-- ==== Sys2Proof/Machine/Nodes.lean ====
section
/-! DEFINITION. Nodes and points (chapter 15): replies and the checks every input passes, latched calls, joins and
losses, and the host's access to points, maps and messages. -/

namespace Sys2Proof.Machine

/-! ### Input checks (R350 to R353) -/

/-- A 16-bit value as its entry reads it. -/
def entryValue (e : MapEntry) (v : Nat) : Int := if bitAt e.pflags 0 then toSigned 16 v else (v : Int)

/-- The value lies in `range_min` to `range_max`. -/
def inRange (e : MapEntry) (v : Nat) : Bool := decide (e.rangeMin ≤ entryValue e v ∧ entryValue e v ≤ e.rangeMax)

/-- One good reply's raw value enters a point: filter, chatter, range, and the end of a stuck state. -/
def takeRaw (counted filter : Nat) (e : MapEntry) (raw : Nat) (p : Point) : Point :=
  let changed := p.rawRun != 0 && raw != p.raw
  let changes := ((if changed then [counted] else []) ++ p.changes).filter (fun c => decide (counted < c + 16 * filter))
  let last := if changed then counted else p.lastChange
  let chatter := (p.chatter && decide (counted < last + 16 * filter)) || decide (8 < changes.length)
  let run := if p.rawRun != 0 && raw == p.raw then min 64 (p.rawRun + 1) else 1
  let takes := decide (filter ≤ run)
  let ok := inRange e raw
  { p with
    raw := raw, rawRun := run, changes := changes, lastChange := last, chatter := chatter
    stable := if chatter && !p.chatter then p.acceptedVal else p.stable
    accepted := p.accepted || takes
    acceptedVal := if takes then raw else p.acceptedVal
    lastIn := if takes && ok then raw else p.lastIn
    range := if takes then !ok else p.range
    stuck := p.stuck && !(takes && raw == restOf e) }

/-- A point's events: 0x8163 on entry into chatter, 0x8164 on entry into range outside chatter. -/
def sampleInput (s : State) (p a : Nat) (e : MapEntry) : State :=
  let k := pointKey p a e.point
  let raw := fieldOf (s.node p a).reply e
  let old := s.point k
  let wasChatter := s.inChatter k
  let s := s.modPoint k (takeRaw (s.lport p).counted (s.filterOf p e) e raw)
  let new_ := s.point k
  let s := if new_.chatter && !wasChatter then record s { code := 0x8163, sev := 1, inst := p, payload := le 4 k } else s
  if new_.range && !old.range && !new_.chatter then event s 0x8164 (le 4 k) p else s

/-! ### Latched calls (R359, R363, R278) -/

/-- The call that a latch at bit `pos` of the reply area stands for. -/
def latchCall (s : State) (p a pos : Nat) : Option Call :=
  let n := s.node p a
  let m := s.nodeMap p a
  let side := b2n (m.side == 1)
  let key := some (nodeKey p a)
  match n.profile with
  | 1 =>
    if pos < 2 then some { newCall 0 m.group m.landing 0xFF 0xFF 0 (2 * side + 8 * pos) 0xFF 0 with point := key }
    else if pos == 47 then
      let f := rd n.reply 5 1
      some { newCall 2 m.group m.landing (rd n.reply 2 1) (rd n.reply 3 1) (rd n.reply 4 1)
        (f % 2 + 2 * side + 4 * (f / 4 % 2)) 0xFF 0 with point := key }
    else none
  | 2 =>
    match s.portCar p with
    | some c => if pos < 48 then
        some { newCall 1 (s.parN 0x5001 c) 0xFF (m.landing + pos) 0xFF 0 (4 * side) (s.boardCar c) 0 with point := key }
      else none
    | none => none
  | _ => none

/-- A destination entry of the node that is not yet acknowledged is the same entry. -/
def sameEntry (s : State) (p a : Nat) (k : Call) : Bool :=
  k.kind == 2 && (match entryCall s p a with | some x => x.state ≤ 1 && !acked x | none => false)

/-- The call is refused: a full table is event 0x5101, a destination entry shows `assigned` 0xFE. -/
def refuseLatch (s : State) (p a : Nat) (k : Call) (st : Nat) : State :=
  let s := if st == stFull then record s { code := 0x5101, sev := 1, inst := p, payload := le 1 a } else s
  if k.kind == 2 then s.modNode p a (fun n => { n with entryRefused := true }) else s
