-- ==== Sys2Proof/Certificates/Slice0/Obligations.lean ====
section
/-! DEFINITION. The statements for the provers: the block and its queue, requests, what each command that occurs does,
and the rules of the whole device. -/

open Sys2Proof Sys2Proof.Machine

/-! ### The block -/

/-- One step runs the command at the front of the queue on the state with the queue's rest. -/
def Obligations.StepRunsFrontCommand : Prop :=
  ∀ (c : Instr) (s : State), step { s with pending := c :: s.pending } = exec c s

/-- Model's choice (log entry 2): with no command waiting the block idles. -/
def Obligations.StepIdlesOnEmptyQueue : Prop :=
  ∀ s : State, s.pending = [] → step s = .next s

/-- R232, R306, R373 as one invariant: every step from every state keeps it. -/
def Obligations.EveryStepKeepsInv : Prop :=
  ∀ s t : State, Inv s → step s = .next t → Inv t

/-- The state after reset has the invariant. -/
def Obligations.ResetHasInv : Prop := Inv State.reset

/-! ### Requests -/

/-- R374: a request that arrives while the one before it is unanswered waits behind the others. -/
def Obligations.RequestsWaitTheirTurn : Prop :=
  ∀ (i : Instr) (r : HostReq) (s : State), hostOf i = some r → Instr.wellFormed i = true →
    s.chanUp r.hdr.chan = true → (s.chan r.hdr.chan).waiting.length < 16 →
    ((s.chan r.hdr.chan).waiting.any (fun w => w.1 == r.hdr.seq)) = false →
    (replayMode s.mode = true → (s.host.replay.any (fun e => e.1 == r.hdr.seq && e.2.1 == r.hdr.crc)) = false) →
    (s.hostBusy = true ∨ s.host.waiting ≠ []) →
    (∀ k o, i ≠ .unknownOpcodePacket k o) →
    ∃ t, exec i s = .next t ∧ waitsLast s t r.hdr (.cmd i r.hdr r.op r.len)

/-- R373: a request that completes with 16 outstanding on its channel is discarded unanswered, with event 0xA410; on the
host port bit 2 of `errors` is set. -/
def Obligations.FullWindowDiscards : Prop :=
  ∀ (i : Instr) (r : HostReq) (s : State), hostOf i = some r → Instr.wellFormed i = true →
    s.chanUp r.hdr.chan = true → 16 ≤ (s.chan r.hdr.chan).waiting.length → (∀ k o, i ≠ .unknownOpcodePacket k o) →
    exec i s = .next (event (match r.hdr.chan with | .port => s.hqError 2 | .link => s) 0xA410)

/-- R376, check 2: a request with `flags` other than 0 is answered BAD_PARAM and three zero bytes, whatever its opcode,
and changes nothing else. -/
def Obligations.FlagsRefused : Prop :=
  ∀ (i : Instr) (r : HostReq) (s : State), hostOf i = some r → Instr.wellFormed i = true → turnAtOnce s r.hdr →
    r.hdr.flags ≠ 0 → (∀ k o, i ≠ .unknownOpcodePacket k o) →
    ∃ t, exec i s = .next t ∧ onlyHost s t ∧ replied t r.hdr r.op [0x13#8, 0, 0, 0]

/-- R378: a request whose sequence is outstanding on its channel with another CRC is answered BAD_PARAM, the rest of its
layout zero; the same request again changes nothing. -/
def Obligations.OutstandingSequenceRefused : Prop :=
  ∀ (i : Instr) (r : HostReq) (s : State), hostOf i = some r → Instr.wellFormed i = true →
    s.chanUp r.hdr.chan = true → (s.chan r.hdr.chan).waiting.length < 16 → (∀ k o, i ≠ .unknownOpcodePacket k o) →
    ((s.chan r.hdr.chan).waiting.contains (r.hdr.seq, r.hdr.crc) = true → exec i s = .next s) ∧
    ((s.chan r.hdr.chan).waiting.contains (r.hdr.seq, r.hdr.crc) = false →
      ((s.chan r.hdr.chan).waiting.any (fun w => w.1 == r.hdr.seq)) = true → s.hostBusy = false → s.host.waiting = [] →
      ∃ t, exec i s = .next t ∧ onlyHost s t ∧ replied t r.hdr r.op (refusal r.len stBadParam))

/-- R374, R376: a request without a row, and a packet with a bad CRC, each answered in its turn. -/
def Obligations.PacketsWithoutRowAnswered : Prop :=
  ∀ (s : State) (h : Hdr) (op : U8), turnAtOnce s h →
    (findOp op.toNat = none → h.flags = 0 →
      ∃ t, exec (.unknownOpcodePacket h op) s = .next t ∧ onlyHost s t ∧ replied t h op.toNat [0x12#8, 0, 0, 0]) ∧
    (∃ t, exec (.badCrcPacket h op) s = .next t ∧ onlyHost s t ∧ replied t h op.toNat [0x11#8, 0, 0, 0])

* * * * * * * * *

Only lines containing the string "decide" belong in the answer; find them in the data above and copy them.

» **ANSWER TO THE EXERCISE**
def inRange (e : MapEntry) (v : Nat) : Bool := decide (e.rangeMin ≤ entryValue e v ∧ entryValue e v ≤ e.rangeMax)
  let changes := ((if changed then [counted] else []) ++ p.changes).filter (fun c => decide (counted < c + 16 * filter))
  let chatter := (p.chatter && decide (counted < last + 16 * filter)) || decide (8 < changes.length)
  let takes := decide (filter ≤ run)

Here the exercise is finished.